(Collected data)
-- ==== Sys2Proof/Machine/Memory.lean ====
section
/-! DEFINITION. Base registers (R80, R81), plain, strided, private and indexed access to global memory (R79,
R110 to R116, R221), and the scratchpad (R219, R220). -/

namespace Sys2Proof.Machine

/-! ### Base registers -/

/-- BTSET: translates VB once, with a walk that reads the home slices; beyond the check on the high byte it raises no fault
(R80, R188, R194). -/
def execBtset (n : BitVec 2) (a : BitVec 6) (perm : BitVec 2) (s : State) :
    Host.Outcome State Fault Refusal :=
  perform (.btset n a perm)
    { sr := [a.toNat, a.toNat + 1], pairs := [⟨true, a.toNat⟩]
      tags := [(.s a.toNat, 14), (.s (a.toNat + 1), 14)], serial := some false } (fun s =>
    let g := s.g
    let v := g.pairNat a.toNat
    if 2 ^ 56 ≤ v then .trap ⟨0x0A, v, g.xm, 0⟩
    else
      let vb := BitVec.ofNat 56 v
      let reads := s.baseReads g.ctx vb
      match s.walkTurned s.cur v reads with
      | some t => .hold t
      | none =>
        let t := s.walkMade s.cur reads
        .done (t.modGroup t.cur fun x =>
          { x with b := x.b.put n.toNat (s.setBase g.ctx vb (perm.getLsbD 0) (perm.getLsbD 1)) }) .seq) s

/-- BTGET: reads a base register back (R81). -/
def execBtget (d : BitVec 6) (n : BitVec 2) (sel : BitVec 6) (s : State) :
    Host.Outcome State Fault Refusal :=
  performG (.btget d n sel)
    { sw := if sel = 0 then [d.toNat, d.toNat + 1] else [d.toNat]
      pairs := if sel = 0 then [⟨true, d.toNat⟩] else [] } (pureG fun g =>
    let b := g.base n.toNat
    if sel = 0 then
      (g.setS d.toNat (b.vb.setWidth 32) 14).setS (d.toNat + 1) (BitVec.ofNat 32 (b.vb.toNat / 2 ^ 32)) 14
    else if sel = 1 then g.setS d.toNat (BitVec.ofNat 32 b.limit) 2
    else
      let bit (x : Bool) (k : Nat) : Nat := if x then 2 ^ k else 0
      g.setS d.toNat (BitVec.ofNat 32 (bit b.valid 31 + bit b.everset 30 + bit b.wr 1 + bit b.rd 0)) 0) s

/-! ### Sizes (R110) -/

/-- Bytes of an access size code. -/
def sizeBytes (z : BitVec 3) : Nat :=
  match z.toNat with
  | 0 => 1 | 1 => 1 | 2 => 2 | 3 => 2 | 5 => 8
  | _ => 4

/-- The tag that a load of a size writes. -/
def sizeTag (z : BitVec 3) : BitVec 4 :=
  match z.toNat with
  | 0 => 1 | 1 => 2 | 2 => 1 | 3 => 2
  | _ => 0

/-- The word that a load of a size makes of its bytes; of a pair, the word at A. -/
def loadWord (z : BitVec 3) (bs : List Byte) : Word :=
  let v := leNat (bs.take (min 4 (sizeBytes z)))
  match z.toNat with
  | 0 => (BitVec.ofNat 8 v).signExtend 32
  | 2 => (BitVec.ofNat 16 v).signExtend 32
  | _ => BitVec.ofNat 32 v

/-- The registers of a vector operand of a size: a pair for the 64-bit one. -/
def sizeRegs (r : BitVec 7) (z : BitVec 3) : List Nat := if z = 5 then [r.toNat, r.toNat + 1] else [r.toNat]

/-- The pair field of a vector operand of a size. -/
def sizePairs (r : BitVec 7) (z : BitVec 3) : List PairField := if z = 5 then [⟨false, r.toNat⟩] else []

/-- The bytes that a store of a size takes from lane l (R5, R110). -/
def Group.storeBytes (g : Group) (r : BitVec 7) (z : BitVec 3) (l : Nat) : List Byte :=
  if z = 5 then leBytes 4 (g.lane (r.toNat + 1) l).toNat ++ leBytes 4 (g.lane r.toNat l).toNat
  else leBytes (sizeBytes z) (g.lane r.toNat l).toNat

/-- Where a load of a size puts its value. -/
def loadDest (r : BitVec 7) (z : BitVec 3) : Dest := if z = 5 then .pair r.toNat else .vec r.toNat

/-! ### Global accesses by vector -/

/-- The second word that a one-word form implies: offset 0, .ca, .rlx, scope 0 (R57). -/
def noExt : MlExt := { off := 0, hint := 0, order := 0, scope := 0 }

/-- What an ordered access does to a chunk: it ends it (R361). -/
def orderEnds (order : BitVec 2) : Option Nat := if order = 0 then none else some 1

/-- Issues and settles the flags of the conversions of its operands beside it (R42). -/
def issueWith (s : State) (evs : List FlagEvent) (r : Req) (lanes : List ReqLane) (zeros : LaneMask) : Res :=
  match s.g.settle evs s.g with
  | .error t => .trap t
  | .ok g' =>
    match s.issue r lanes zeros with
    | .done s' f => .done (s'.modGroup s'.cur fun g => { g with gstat := g'.gstat }) f
    | x => x

/-- One entry of a lane: how it stands, the bytes it stores, and the operands of its atomic. -/
structure Entry where
  res : LaneRes
  data : List Byte := []
  b : Word := 0
  c : Word := 0
  deriving DecidableEq, Repr

/-- The event that ends an access of each kind. -/
def AccessOp.kind : AccessOp → ResultKind
  | .load _ => .load
  | .store => .store
  | .atomic _ _ r => if r then .atomic else .store

/-- A vector access to global memory: `entries` gives what lane l accesses, `evs` the flags of its operands; `turned` and
`refresh` are the translation again of a base register that it uses, while that does not end and once it does.
Helper lanes store nothing, and an atomic returns zero in them (R147). -/
def vecAccess (i : Instr) (n : Info) (r : Req) (turned : State → Option State) (refresh : State → State) (entries : State → Nat → List Entry)
    (evs : Group → List FlagEvent) (s : State) : Host.Outcome State Fault Refusal :=
  perform i { n with mask := true, access := true, counter := r.counter } (fun s =>
    let g := s.g
    if g.xm = 0 then s.issueEmpty r.op.kind r.counter
    else match turned s with
    | some t => .hold t
    | none =>
      let s := refresh s
      let m := if r.op.writes then g.xm &&& ~~~g.helper else g.xm
      let lanes := (lanesOf m).flatMap fun l => (entries s l).map fun e =>
        { lane := l, res := e.res, data := e.data, b := e.b, c := e.c : ReqLane }
      issueWith s (evs g) r lanes (if r.op.writes then g.xm &&& g.helper else 0)) s

/-- The address of a base-register access in lane l: VB + off + what the form adds. -/
def baseAddr (t : BitVec 2) (x : MlExt) (z : BitVec 3) (rd wr : Bool) (add : Group → Nat → Int) (s : State)
    (l : Nat) : LaneRes :=
  let b := s.g.base t.toNat
  s.baseLane s.cur b (b.vb.toNat + x.off.toInt + add s.g l) (sizeBytes z) rd wr

/-- The hint that a load acts by: an acquire at gang scope or wider reads as a .bp load does (R222). -/
def loadHint (x : MlExt) : BitVec 2 := if x.order.getLsbD 0 && 2 ≤ x.scope.toNat then 2 else x.hint

/-- A load through a base register. -/
def baseLoad (i : Instr) (n : Info) (d : BitVec 7) (t : BitVec 2) (look : BitVec 4) (z : BitVec 3) (x : MlExt)
    (add : Group → Nat → Int) (evs : Group → List FlagEvent) (s : State) : Host.Outcome State Fault Refusal :=
  vecAccess i
    { n with vw := sizeRegs d z, pairs := sizePairs d z, look := some look.toNat, ends := orderEnds x.order }
    { op := .load z, size := sizeBytes z, dest := loadDest d z, tag := sizeTag z, hint := loadHint x
      order := x.order, scope := x.scope, counter := some 0 }
    (fun s => s.baseTurned s.cur t.toNat) (fun s => s.freshBase s.cur t.toNat) (fun s l => [{ res := baseAddr t x z true false add s l }]) evs s

/-- A store through a base register. -/
def baseStore (i : Instr) (n : Info) (r : BitVec 7) (t : BitVec 2) (z : BitVec 3) (x : MlExt)
    (add : Group → Nat → Int) (evs : Group → List FlagEvent) (s : State) : Host.Outcome State Fault Refusal :=
  vecAccess i
    { n with vr := n.vr ++ sizeRegs r z, pairs := sizePairs r z, ends := orderEnds x.order }
    { op := .store, size := sizeBytes z, hint := x.hint, order := x.order, scope := x.scope, counter := some 3 }
    (fun s => s.baseTurned s.cur t.toNat) (fun s => s.freshBase s.cur t.toNat)
    (fun s l => [{ res := baseAddr t x z false true add s l, data := s.g.storeBytes r z l }]) evs s

/-- vO[l] as n32 (R110). -/
def addVec (o : BitVec 7) (g : Group) (l : Nat) : Int := (g.lane o.toNat l).toNat

/-- l times the stride s(t) as i32 (R113). -/
def addStride (o : BitVec 6) (g : Group) (l : Nat) : Int := l * (g.sval o.toNat).toInt

/-- z times the element index vO[l] as i32 (R221). -/
def addIndex (o : BitVec 7) (z : BitVec 3) (g : Group) (l : Nat) : Int :=
  sizeBytes z * (g.vsrc o.toNat 1 l).1.toInt

/-- The flags of the conversion of an index vector that does not carry i32 (R42, R221). -/
def indexEvents (o : BitVec 7) (g : Group) : List FlagEvent := laneEvents g.xm fun l => (g.vsrc o.toNat 1 l).2

/-- VLD (R110). -/
def execVld (d : BitVec 7) (t : BitVec 2) (o : BitVec 7) (look : BitVec 4) (z : BitVec 3) (s : State) :
    Host.Outcome State Fault Refusal :=
  baseLoad (.vld d t o look z) { vr := [o.toNat] } d t look z noExt (addVec o) (fun _ => []) s

/-- VLD with a second word (R110, R116). -/
def execVld2w (d : BitVec 7) (t : BitVec 2) (o : BitVec 7) (look : BitVec 4) (z : BitVec 3) (x : MlExt)
    (s : State) : Host.Outcome State Fault Refusal :=
  baseLoad (.vld2w d t o look z x) { vr := [o.toNat] } d t look z x (addVec o) (fun _ => []) s

/-- VST (R110). -/
def execVst (r : BitVec 7) (t : BitVec 2) (o : BitVec 7) (z : BitVec 3) (s : State) :
    Host.Outcome State Fault Refusal :=
  baseStore (.vst r t o z) { vr := [o.toNat] } r t z noExt (addVec o) (fun _ => []) s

PROBLEM STATEMENT –
Transcribe the lines from the first line of the records through the line that contains "pairs := [⟨true, a.toNat⟩]", both included, and add nothing else.

ANSWER SPACE –
-- ==== Sys2Proof/Machine/Memory.lean ====
section
/-! DEFINITION. Base registers (R80, R81), plain, strided, private and indexed access to global memory (R79,
R110 to R116, R221), and the scratchpad (R219, R220). -/

namespace Sys2Proof.Machine

/-! ### Base registers -/

/-- BTSET: translates VB once, with a walk that reads the home slices; beyond the check on the high byte it raises no fault
(R80, R188, R194). -/
def execBtset (n : BitVec 2) (a : BitVec 6) (perm : BitVec 2) (s : State) :
    Host.Outcome State Fault Refusal :=
  perform (.btset n a perm)
    { sr := [a.toNat, a.toNat + 1], pairs := [⟨true, a.toNat⟩]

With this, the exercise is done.